/-- The rest of the loop and the flush make one call a row. -/
theorem lineLoop_count {g : LineSetup} (hg : SetupOk g) (n : Nat) : ∀ {k b : Nat} {v : LineVars},
    ((k + n : Nat) : Int) = g.dx + 1 → LoopAt g k b v →
    (((lineLoop g n (g.x0 + (k : Int)) v).1 ++ lineFlush g (lineLoop g n (g.x0 + (k : Int)) v).2).length : Int)
      = if (b : Int) ≤ g.dx then g.dy - rowsAdvanced g.dx g.dy b + 1 else 0 := by
  induction n with
  | zero =>
    intro k b v hk h
    have hb := h.pending
    have hfar := hg.far
    have hdx := hg.dxPos
    rw [lineLoop_zero, List.nil_append]
    by_cases ht : g.x1 + 1 - v.xb ≥ 1
    · rw [lineFlush_some ht]
      rw [h.start] at ht
      have h1 := h.flat b (Nat.le_refl _) hb
      have h2 := h.flat g.dx.toNat (by omega) (by omega)
      rw [rowsAdvanced_end hg.dxPos] at h2
      rw [if_pos (by omega), h1, ← h2]
      simp
    · rw [lineFlush_none ht]
      rw [h.start] at ht
      rw [if_neg (by omega)]
      rfl
  | succ n ih =>
    intro k b v hk h
    have hb := h.pending
    have hpos : g.x0 + (k : Int) + 1 = g.x0 + ((k + 1 : Nat) : Int) := by push_cast; rw [Int.add_assoc]
    simp only [lineLoop_succ, hpos]
    by_cases he : v.err - g.dy < 0
    · obtain ⟨⟨call, hc, _, _⟩, hl, hr⟩ := lineStep_emits hg h he
      have := ih (by omega) hl
      rw [List.append_assoc, List.length_append, hc]
      push_cast at this ⊢
      rw [this, if_pos (show (b : Int) ≤ g.dx by omega), h.flat b (Nat.le_refl _) hb]
      split
      · simp [hr]; omega
      · have hend := rowsAdvanced_end hg.dxPos g.dy
        rw [show g.dx.toNat = k by omega] at hend
        simp [hend]
    · obtain ⟨hc, hl, _⟩ := lineStep_stays hg h he
      rw [hc, List.nil_append]
      exact ih (by omega) hl

/-- Every call of the rest of the loop and the flush is a dot or a run of at least one pixel. -/
theorem lineLoop_calls {g : LineSetup} (hg : SetupOk g) (n : Nat) : ∀ {k b : Nat} {v : LineVars},
    LoopAt g k b v →
    ∀ call ∈ (lineLoop g n (g.x0 + (k : Int)) v).1 ++ lineFlush g (lineLoop g n (g.x0 + (k : Int)) v).2,
      (∃ a c, call = dotCall g a c) ∨ ∃ a c m, 1 ≤ m ∧ call = runCall g a c m := by
  induction n with
  | zero =>
    intro k b v h call hmem
    rw [lineLoop_zero, List.nil_append] at hmem
    by_cases ht : g.x1 + 1 - v.xb ≥ 1
    · rw [lineFlush_some ht, List.mem_singleton] at hmem
      exact .inr ⟨_, _, _, ht, hmem⟩
    · rw [lineFlush_none ht] at hmem
      cases hmem
  | succ n ih =>
    intro k b v h call hmem
    have hpos : g.x0 + (k : Int) + 1 = g.x0 + ((k + 1 : Nat) : Int) := by push_cast; rw [Int.add_assoc]
    simp only [lineLoop_succ, hpos, List.append_assoc, List.mem_append] at hmem
    by_cases he : v.err - g.dy < 0
    · obtain ⟨⟨c, hc, hform, _⟩, hl, _⟩ := lineStep_emits hg h he
      rcases hmem with hmem | hmem
      · rw [hc, List.mem_singleton] at hmem
        subst hmem
        rcases hform with hform | ⟨m, hm, hform⟩
        · exact .inl ⟨_, _, hform⟩
        · exact .inr ⟨_, _, _, hm, hform⟩
      · exact ih hl call (List.mem_append.mpr hmem)
    · obtain ⟨hc, hl, _⟩ := lineStep_stays hg h he
      rcases hmem with hmem | hmem
      · rw [hc] at hmem; cases hmem
      · exact ih hl call (List.mem_append.mpr hmem)

/-- S4 on two different endpoints gives a set-up in order (R124). -/
theorem lineSetup_ok {x0 y0 x1 y1 : Int} (hne : x0 ≠ x1 ∨ y0 ≠ y1) : SetupOk (lineSetup x0 y0 x1 y1) := by
  unfold lineSetup orderedSetup
  simp only [absVal_eq]
  split <;> split <;> constructor <;> simp only [] <;> omega

theorem lineGeneral_eq (g : LineSetup) :
    lineGeneral g = (lineLoop g (g.dx + 1).toNat (g.x0 + ((0 : Nat) : Int)) (lineStart g)).1
      ++ lineFlush g (lineLoop g (g.dx + 1).toNat (g.x0 + ((0 : Nat) : Int)) (lineStart g)).2 := by simp [lineGeneral]

/-- The calls of a general line cover its points, in order. -/
theorem lineGeneral_covers {g : LineSetup} (hg : SetupOk g) : (lineGeneral g).flatMap callPoints = setupPoints g := by
  have hd := hg.dxPos
  rw [lineGeneral_eq, lineLoop_covers hg (g.dx + 1).toNat (k := 0) (b := 0) (by omega) (loopAt_start hg)]
  simp only [setupPoints, List.range_eq_range', Nat.sub_zero, Nat.zero_add]
  rfl

/-- A general line makes one call a row. -/
theorem lineGeneral_count {g : LineSetup} (hg : SetupOk g) : ((lineGeneral g).length : Int) = g.dy + 1 := by
  have hd := hg.dxPos
  have h := lineLoop_count hg (g.dx + 1).toNat (k := 0) (b := 0) (by omega) (loopAt_start hg)
  rw [← lineGeneral_eq, if_pos (by simp; omega), rowsAdvanced_zero hd] at h
  omega

/-- Every call of a general line is a dot or a run of at least one pixel. -/
theorem lineGeneral_calls {g : LineSetup} (hg : SetupOk g) : ∀ call ∈ lineGeneral g,
    (∃ a c, call = dotCall g a c) ∨ ∃ a c m, 1 ≤ m ∧ call = runCall g a c m := by
  rw [lineGeneral_eq]
  exact lineLoop_calls hg _ (loopAt_start hg)

theorem lineSetup_dy (x0 y0 x1 y1 : Int) :
    (lineSetup x0 y0 x1 y1).dy = min (x1 - x0).natAbs (y1 - y0).natAbs := by
  unfold lineSetup orderedSetup
  simp only [absVal_eq]
  split <;> split <;> simp only [] <;> omega

/-- With no height the row never moves. -/
theorem rowsAdvanced_flat {dx : Int} (h : 0 ≤ dx) (k : Nat) : rowsAdvanced dx 0 k = 0 := by
  rcases Int.lt_or_eq_of_le h with h | h
  · exact rowsAdvanced_unique h (by simp; omega) (by simp; omega)
  · subst h; simp [rowsAdvanced]

/-- A set-up that starts at `(a, b)` on its own axes and ends at `(a', b')` has the points between the two. -/
theorem setupPoints_eq {g : LineSetup} {a b a' b' : Int} (h0 : g.x0 = a) (h1 : g.y0 = b) (hdx : g.dx = a' - a)
    (hdy : g.dy = (b' - b).natAbs) (hs : g.ystep * g.dy = b' - b) (hpos : a ≤ a') :
    setupPoints g = (risingPoints a b a' b').map (fun p => placePoint g p.1 p.2) := by
  have key : ∀ k : Nat, g.ystep * rowsAdvanced g.dx g.dy k = (b' - b).sign * rowsAdvanced g.dx g.dy k := by
    intro k
    by_cases hz : b' - b = 0
    · have hd : g.dy = 0 := by rw [hdy, hz]; rfl
      rw [hd, rowsAdvanced_flat (by omega)]
      simp
    · congr 1
      have hn : g.dy ≠ 0 := by omega
      have hsig : (b' - b).sign * g.dy = b' - b := by rw [hdy]; exact Int.sign_mul_natAbs _
      exact Int.eq_of_mul_eq_mul_right hn (hs.trans hsig.symm)
  simp only [setupPoints, risingPoints, List.map_map, h0, h1, ← hdx, ← hdy]
  apply List.map_congr_left
  intro k _
  simp only [Function.comp, key]

theorem orderedSetup_points (steep : Bool) (a b a' b' : Int) :
    setupPoints (orderedSetup steep a b a' b')
      = (if a ≤ a' then risingPoints a b a' b' else risingPoints a' b' a b).map
          (if steep then Prod.swap else id) := by
  have hplace : ∀ g : LineSetup, g.steep = steep →
      (fun p : Int × Int => placePoint g p.1 p.2) = if steep then Prod.swap else id := by
    intro g hg
    cases steep <;> funext p <;> simp [placePoint, hg, Prod.swap]
  have hsign : ∀ d : Int, signVal d * absVal d = d := by
    intro d
    unfold signVal absVal
    split <;> omega
  have habs : ∀ d : Int, absVal d = d.natAbs := by
    intro d
    rw [absVal_eq]
    omega
  unfold orderedSetup
  by_cases h : a > a'
  · rw [if_pos h, if_neg (show ¬a ≤ a' by omega)]
    rw [setupPoints_eq (a := a') (b := b') (a' := a) (b' := b) rfl rfl rfl (habs _) (hsign _) (by omega),
      hplace _ rfl]
  · rw [if_neg h, if_pos (show a ≤ a' by omega)]
    rw [setupPoints_eq (a := a) (b := b) (a' := a') (b' := b') rfl rfl rfl (habs _) (hsign _) (by omega),
      hplace _ rfl]

/-- S4 keeps the line: the points of its set-up are those between the two endpoints (R124). -/
theorem lineSetup_points (x0 y0 x1 y1 : Int) : setupPoints (lineSetup x0 y0 x1 y1) = linePoints x0 y0 x1 y1 := by
  unfold lineSetup linePoints
  simp only [absVal_eq]
  by_cases h : (y1 - y0).natAbs > (x1 - x0).natAbs
  · rw [if_pos (by omega), if_pos h, orderedSetup_points]; rfl
  · rw [if_neg (by omega), if_neg h, orderedSetup_points]; simp

/-- A line between two points starts at the one with the smaller major coordinate and ends at the other. -/
theorem risingPoints_ends {a b a' b' : Int} (h : a ≤ a') (hm : (b' - b).natAbs ≤ a' - a) :
    (risingPoints a b a' b').head? = some (a, b) ∧ (risingPoints a b a' b').getLast? = some (a', b') := by
  obtain ⟨n, hn⟩ := Int.eq_ofNat_of_zero_le (show 0 ≤ a' - a by omega)
  have hlen : (a' - a + 1).toNat = n + 1 := by omega
  have hrow : ∀ k : Nat, (k = 0 → (b' - b).sign * rowsAdvanced (a' - a) (b' - b).natAbs k = 0) ∧
      (k = n → (b' - b).sign * rowsAdvanced (a' - a) (b' - b).natAbs k = b' - b) := by
    intro k
    by_cases hz : a' - a = 0
    · have hb : b' - b = 0 := by omega
      simp [hb]
    · have hp : 0 < a' - a := by omega
      refine ⟨fun hk => by rw [hk, rowsAdvanced_zero hp, Int.mul_zero], fun hk => ?_⟩
      have he := rowsAdvanced_end hp ((b' - b).natAbs : Int)
      rw [show (a' - a).toNat = k by omega] at he
      rw [he]
      exact Int.sign_mul_natAbs _
  constructor
  · simp only [risingPoints, hlen, List.range_succ_eq_map, List.map_cons, List.head?_cons]
    rw [(hrow 0).1 rfl]
    simp
  · simp only [risingPoints, hlen, List.range_succ, List.map_append, List.map_cons, List.map_nil, List.getLast?_concat]
    rw [(hrow n).2 rfl, show a + (n : Int) = a' by omega, show b + (b' - b) = b' by omega]

end Sys2Proof.Laws
end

* Instructions to follow: Repeat only the lines running from the line that contains "b = 0 := by omega" through the last line above, inclusive.

* Solution for this problem:
    · have hb : b' - b = 0 := by omega
      simp [hb]
    · have hp : 0 < a' - a := by omega
      refine ⟨fun hk => by rw [hk, rowsAdvanced_zero hp, Int.mul_zero], fun hk => ?_⟩
      have he := rowsAdvanced_end hp ((b' - b).natAbs : Int)
      rw [show (a' - a).toNat = k by omega] at he
      rw [he]
      exact Int.sign_mul_natAbs _
  constructor
  · simp only [risingPoints, hlen, List.range_succ_eq_map, List.map_cons, List.head?_cons]
    rw [(hrow 0).1 rfl]
    simp
  · simp only [risingPoints, hlen, List.range_succ, List.map_append, List.map_cons, List.map_nil, List.getLast?_concat]
    rw [(hrow n).2 rfl, show a + (n : Int) = a' by omega, show b + (b' - b) = b' by omega]

end Sys2Proof.Laws
end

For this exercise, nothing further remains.